Background: The recognition of microbial molecular patterns via toll-like receptors (TLRs) is critical for mucosal defenses.
Methods: Using well-differentiated primary cultures of human airway epithelia, we investigated the effects of exposure of the cells to cytokines (TNF-alpha and IFN-gamma) and dexamethasone (dex) on responsiveness to the TLR2/TLR1 ligand Pam3CSK4. Production of IL-8, CCL20, and airway surface liquid antimicrobial activity were used as endpoints.
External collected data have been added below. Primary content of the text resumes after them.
/-- In SEARCH and SKIP a good character without a mark, or any framing-error character, leaves the receiver in SKIP; nothing is
counted (R21). No idle gap and no break comes before it (`NothingFirst`). -/
def Obligations.StrayCharacterSkips : Prop :=
  ∀ (s : State) (p : Port) (reception : Reception) (rival : Option Rival) (c : Character),
    Live s p → NothingFirst s p → (s.port p).rx = .search ∨ (s.port p).rx = .skip →
      Reception.character (s.port p) s.clock reception = some c → c.mark = false ∨ c.framing = true →
      ∃ t, exec (.characterReceived p reception rival) s = .next t
        ∧ OnlyPort p s t ∧ (s.port p).SameDuties (t.port p) ∧ (t.port p).rx = .skip
        ∧ (t.port p).counters = (s.port p).counters

/-- A good character without a mark in FILLING, short of the last, is stored by its position: source, class and length, payload, or
the received check value's more significant byte; the check register and the expected count follow (R4, R22). No idle gap and no
break comes before it (`NothingFirst`): after a rest of at most 11 bit times it belongs to the telegram (R5). -/
def Obligations.FillingStoresByPosition : Prop :=
  ∀ (s : State) (p : Port) (reception : Reception) (rival : Option Rival) (c : Character) (r : RxRecord),
    Live s p → NothingFirst s p → (s.port p).rx = .filling r → Reception.character (s.port p) s.clock reception = some c → c.mark = false →
      c.framing = false →
      r.Faithful (s.buffer r.buffer).telegram → r.expected ≠ some (r.position + 1) →
      let before := (s.buffer r.buffer).telegram
      let after : Telegram :=
        if r.position = 1 then { before with source := c.data }
        else if r.position = 2 then { before with control := c.data }
        else if r.expected = some (r.position + 2) then before
        else { before with payload := before.payload ++ [c.data] }
      ∃ t r', exec (.characterReceived p reception rival) s = .next t
        ∧ OnlyLine p s t ∧ t.mgmt = s.mgmt ∧ (s.port p).SameDuties (t.port p) ∧ (t.port p).counters = (s.port p).counters
        ∧ t.buffer r.buffer = ⟨(s.buffer r.buffer).claim, after⟩ ∧ (∀ j, j ≠ r.buffer → t.buffer j = s.buffer j)
        ∧ (t.port p).rx = .filling r'
        ∧ r'.buffer = r.buffer ∧ r'.position = r.position + 1 ∧ r'.noise = (r.noise || c.noisy) ∧ r'.own = r.own
        ∧ r'.limitFrom = r.limitFrom ∧ r'.Faithful after
        ∧ (r.expected = some (r.position + 2) → r'.checkHigh = some c.data)

/-- An ordinary telegram completes at position 5 + L: a bad check value counts RX_CHECKSUM, a noisy one under DROP counts
RX_NOISY_DROPPED, any other is counted RX_GOOD and stands WAITING at the tail of the Classification Queue; a good check value ends
probation (R25, R27, R28, R61, R72). No idle gap and no break comes before the last character (`NothingFirst`). -/
def Obligations.OrdinaryTelegramCompletes : Prop :=
  ∀ (s : State) (p : Port) (reception : Reception) (rival : Option Rival) (c : Character) (r : RxRecord),
    Live s p → NothingFirst s p → (s.port p).rx = .filling r → r.Faithful (s.buffer r.buffer).telegram → r.own = false →
      r.expected = some (r.position + 1) →
      Reception.character (s.port p) s.clock reception = some c → c.mark = false → c.framing = false →
      let good := r.crc = r.checkHigh.getD 0 ++ c.data
      let dropped := (r.noise || c.noisy) = true ∧ (s.port p).profile.noise = .drop
      ∃ t, exec (.characterReceived p reception rival) s = .next t
        ∧ OnlyReception p s t ∧ t.mgmt = s.mgmt ∧ (t.port p).rx = .search
        ∧ (t.port p).queue = (s.port p).queue ∧ (t.port p).profile = (s.port p).profile
        ∧ (t.port p).breakPending = (s.port p).breakPending
        ∧ (∀ j, j ≠ r.buffer → t.buffer j = s.buffer j)
        ∧ (¬ good → (t.port p).counters = (s.port p).counters.raise .rxChecksum ∧ (t.port p).mode = (s.port p).mode
          ∧ t.buffer r.buffer = { s.buffer r.buffer with claim := .free } ∧ t.classQueue = s.classQueue)
        ∧ (good → (t.port p).mode = (s.port p).mode.afterReport)
        ∧ (good → dropped → (t.port p).counters = (s.port p).counters.raise .rxNoisyDropped
          ∧ t.buffer r.buffer = { s.buffer r.buffer with claim := .free } ∧ t.classQueue = s.classQueue)
        ∧ (good → ¬ dropped → (t.port p).counters = (s.port p).counters.raise .rxGood
          ∧ t.buffer r.buffer = { s.buffer r.buffer with claim := .waiting p } ∧ t.classQueue = s.classQueue ++ [r.buffer])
Results: Microarray expression profiling in human airway epithelia revealed that first response cytokines markedly induced TLR2 expression. Real-time PCR confirmed that cytokines (TNF-alpha and IFN-gamma), dexamethasone (dex), or cytokines + dex increased TLR2 mRNA abundance. A synergistic increase was seen with cytokines + dex. To assess TLR2 function, epithelia pre-treated with cytokines +/- dex were exposed to the TLR2/TLR1 ligand Pam3CSK4 for 24 hours. While cells pre-treated with cytokines alone exhibited significantly enhanced IL-8 and CCL20 secretion following Pam3CSK4, mean IL-8 and CCL20 release decreased in Pam3CSK4 stimulated cells following cytokines + dex pre-treatment. This marked increase in inflammatory gene expression seen after treatment with cytokines followed by the TLR2 ligand did not correlate well with NF-kappaB, Stat1, or p38 MAP kinase pathway activation. Cytokines also enhanced TLR2 agonist-induced beta-defensin 2 mRNA expression and increased the antimicrobial activity of airway surface liquid. Dex blocked these effects.
Conclusion: While dex treatment enhanced TLR2 expression, co-administration of dex with cytokines inhibited airway epithelial cell responsiveness to TLR2/TLR1 ligand over cytokines alone. Enhanced functional TLR2 expression following exposure to TNF-alpha and IFN-gamma may serve as a dynamic means to amplify epithelial innate immune responses during infectious or inflammatory pulmonary diseases.